Wait could you explain to me why its O(max(n, m))?

• commented on Feb. 11, 2022, 9:48 a.m.

There are N columns and M rows on a given canvas. On each operation, your code loops all the way through a row or all the way down a column depending on if it's an R or C operation. Hence, in the worst case, your code will loop across whichever one is longer of rows and columns on each operation.

• commented on Jan. 9, 2022, 9:55 p.m.

For this question I used like 2 nested for loops and it made my thing go over the time limit for the last check. I found this other answer online that used C++ instead of Python(which is what I use). Their code also had nested for loops and had essentially and the same idea for the algorithm. Somehow their's still got passed the last check. Is C++ really that much faster?

• commented on Feb. 10, 2022, 8:59 p.m.

It's also possible that your nested for loop is iterating for much longer. A nested for loop using M and N has a max iteration count of 5 million, while a nested for loop using K will be much higher as K alone is at most 1 million.

• commented on Jan. 10, 2022, 8:28 a.m.

Python is an extremely slow language, which I would know because I use it :(

C++ is one of the fastest programming languages and most of the people use it

Although, this is still passable by python, if you check the editorial, the intended solution uses a nested for loop.

• commented on Jan. 4, 2022, 12:01 a.m.

Why is my code wrong

• commented on Jan. 4, 2022, 9:23 a.m.

You're going out of bounds with your array.

• commented on Jan. 4, 2022, 5:58 p.m. edit 2

I don't know about that one, but all I did was to change

int painting[m][n] = {0};

to

int painting[m][n] = {};

To pass everything and TLE on Batch #6

I'm guessing {0} doesn't initialize it properly on c++ which causes undefined behaviour? Don't quote me on this

EDIT: I tested it on my GCC compiler and seems to do the exact same thing ({0}, {})?
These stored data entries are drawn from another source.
-- ==== Sys2Proof/Tests/Slice0.lean ====
section
/-! SUPPORT. Tests: each check of WellFormed, every row's encoding, one or two steps per instruction, and for every statement with
hypotheses a state and operands that meet them. The words and the states before and after are those of spec/95_test_vectors.md. -/

namespace Sys2Proof.Tests

open Sys2Proof Sys2Proof.Machine

/-- The device of spec/95_test_vectors.md. -/
def device : Config := ⟨.atmega323, 16384, 14, 0x85F, 3, 64, 2, .refuse, .refuse, .refuse⟩

/-- A state with some registers and program words set. -/
def start (c : Config) (regs : List (Nat × Byte)) (words : List (Nat × Word)) : State :=
  words.foldl (fun s x => s.setProgWord x.1 x.2)
    (regs.foldl (fun s x => s.setReg (Fin.ofNat 32 x.1) x.2) { State.reset with cfg := c })

/-- The answer is a next state with `p`. -/
def after (o : Res State) (p : State → Bool) : Bool :=
  match o with
  | .next t => p t
  | .fault _ => false
  | .refused _ => false

theorem exists_of_after {o : Res State} {p : State → Bool} (h : after o p = true) : ∃ t, o = .next t ∧ p t = true := by
  cases o with
  | next t => exact ⟨t, rfl, h⟩
  | fault _ => cases h
  | refused _ => cases h

/-! ### WellFormed refuses what no encoding reaches -/

theorem test_wf_upper : ∀ i ∈ [Instr.subi 15 0#8, .sbci 15 0#8, .andi 15 0#8, .ori 15 0#8, .sbr 15 0#8, .cbr 15 0#8, .ser 15,
    .cpi 15 0#8, .ldi 15 0#8], i.wellFormed = false := by decide

theorem test_wf_word_pair : ∀ i ∈ [Instr.adiw 25 0#6, .adiw 22 0#6, .sbiw 31 0#6, .sbiw 0 0#6], i.wellFormed = false := by decide

theorem test_wf_multiplies : ∀ i ∈ [Instr.muls 15 16, .muls 16 15, .mulsu 24 16, .mulsu 16 15, .fmul 24 16, .fmul 16 24, .fmuls 15 16,
    .fmuls 16 24, .fmulsu 24 23, .fmulsu 23 24], i.wellFormed = false := by decide

theorem test_wf_movw : ∀ i ∈ [Instr.movw 1 0, .movw 0 31], i.wellFormed = false := by decide

theorem test_wf_accepts : ∀ i ∈ [Instr.subi 16 0#8, .adiw 30 63#6, .muls 31 16, .mulsu 23 16, .movw 30 28, .add 0 31],
    i.wellFormed = true := by decide

/-! ### Every row's encoding (R95 to R106) -/

/-- An alias row's word decodes to its expansion, and is what the row encodes to. -/
def isAlias (x : Instr × Word) : Bool :=
  decide (decodeWords x.2 0#16 = some x.1.canonical ∧ x.1.canonical ≠ x.1 ∧ encode x.1 = [x.2])

theorem test_decode_arithmetic :
    decodeWords 0x0C12#16 0x0000#16 = some (.add 1 2) ∧
    decodeWords 0x1C34#16 0x0000#16 = some (.adc 3 4) ∧
    decodeWords 0x1B01#16 0x0000#16 = some (.sub 16 17) ∧
    decodeWords 0x5200#16 0x0000#16 = some (.subi 16 0x20#8) ∧
    decodeWords 0x0823#16 0x0000#16 = some (.sbc 2 3) ∧
    decodeWords 0x4010#16 0x0000#16 = some (.sbci 17 0x0#8) ∧
    decodeWords 0x2012#16 0x0000#16 = some (.and 1 2) ∧
    decodeWords 0x700F#16 0x0000#16 = some (.andi 16 0xF#8) ∧
    decodeWords 0x2812#16 0x0000#16 = some (.or 1 2) ∧
    decodeWords 0x6840#16 0x0000#16 = some (.ori 20 0x80#8) ∧
    decodeWords 0x2412#16 0x0000#16 = some (.eor 1 2) ∧
    decodeWords 0x9470#16 0x0000#16 = some (.com 7) ∧
    decodeWords 0x9471#16 0x0000#16 = some (.neg 7) ∧
    decodeWords 0x9493#16 0x0000#16 = some (.inc 9) ∧
    decodeWords 0x949A#16 0x0000#16 = some (.dec 9) ∧
    decodeWords 0x96CF#16 0x0000#16 = some (.adiw 24 0x3F#6) ∧
    decodeWords 0x9721#16 0x0000#16 = some (.sbiw 28 0x1#6) ∧
    decodeWords 0x9C56#16 0x0000#16 = some (.mul 5 6) ∧
    decodeWords 0x0201#16 0x0000#16 = some (.muls 16 17) ∧
    decodeWords 0x0301#16 0x0000#16 = some (.mulsu 16 17) ∧
    decodeWords 0x0309#16 0x0000#16 = some (.fmul 16 17) ∧
    decodeWords 0x0381#16 0x0000#16 = some (.fmuls 16 17) ∧
    decodeWords 0x0389#16 0x0000#16 = some (.fmulsu 16 17) := by decide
Clear up wanted

EDIT 2: I think {0} only sets the first item to 0 - everything else is undefined, but {} initializes every item to 0.
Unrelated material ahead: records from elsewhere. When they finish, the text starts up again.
-- ==== Sys2Proof/Machine/Flags.lean ====
section
/-!
DEFINITION. `STATUS`, the block's only flag-like state (spec/10_state.md R26): its 4-bit codes (spec/60_exceptions.md
R141), and the class of a failure, a reading aid for the host (R144, R152).
-/

namespace Sys2Proof.Machine

/-- The code of a failure (R141). `EmptyPayload` of ENC and of SCAN share one (R26). -/
def failureCode : Failure → BitVec 4
  | .encode .emptyPayload => 0x1
  | .encode .payloadTooLarge => 0x2
  | .decode .offsetOutOfRange => 0x3
  | .decode .bufferTooShort => 0x4
  | .decode .headerNotFound => 0x5
  | .decode .truncatedLengthOrMarker => 0x6
  | .decode .missingLengthFlag => 0x7
  | .decode .emptyPayload => 0x1
  | .decode .missingMarker => 0x8
  | .decode .truncatedPayload => 0x9
  | .decode .checksumMismatch => 0xA
  | .decode .missingFooter => 0xB
  | .csum .emptyInput => 0xC

/-- The 4-bit code of `STATUS` (R25, R141). -/
def statusCode : Status → BitVec 4
  | .ok => 0x0
  | .failed f => failureCode f

/-- The three causes the source sorts errors into (R144). -/
inductive FailureClass where
  /-- (a) malformed input to ENC. -/
  | malformedInput
  /-- (b) buffer exhaustion: more bytes may help. -/
  | exhaustion
  /-- (c) structural or semantic mismatch. -/
  | mismatch
deriving DecidableEq, Repr

/-- The class of a failure (R144); `EmptyInput` has none. -/
def failureClass : Failure → Option FailureClass
  | .encode .emptyPayload => some .malformedInput
  | .encode .payloadTooLarge => some .malformedInput
  | .decode .bufferTooShort => some .exhaustion
  | .decode .truncatedLengthOrMarker => some .exhaustion
  | .decode .truncatedPayload => some .exhaustion
  | .decode .offsetOutOfRange => some .exhaustion
  | .decode .headerNotFound => some .exhaustion
  | .decode .missingLengthFlag => some .mismatch
  | .decode .missingMarker => some .mismatch
  | .decode .checksumMismatch => some .mismatch
  | .decode .missingFooter => some .mismatch
  | .decode .emptyPayload => some .mismatch
  | .csum .emptyInput => none

end Sys2Proof.Machine
end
• commented on Jan. 5, 2022, 1:45 a.m.

Thanks. I tried optimizing my code by checking if it is even/odd right after adding 1 to the array value. I believe this is O(K*max(M,N)) complexity. I am still getting a TLE on #6. What else can I do to make it faster?

• commented on Jan. 5, 2022, 8:47 a.m.

necessarily, for full mark in this problem, the intended time complexity if O(MN + K), which mean you cannot one-by-one do the operation, you need to think a better way to do it in O(1) time for each operation, and compute each cell after, hope this helps :)

• commented on Jan. 5, 2022, 9:36 p.m.

• commented on Jan. 5, 2022, 9:39 p.m.

Yes, you can assume that the data here on DMOJ is the same as the data from CCC unless otherwise specified, so the requirement was on the CCC as well.

• commented on Jan. 5, 2022, 8:14 a.m. edited

The intended solution does not require a 2-D array. For test cases where M * N <= 5000000 your solution would indeed TLE. If you are stuck, you can read the editorial, or ask the DMOJ Discord.

• commented on April 2, 2021, 8:49 p.m.

Is this possible in python ?

• commented on April 2, 2021, 9:46 p.m.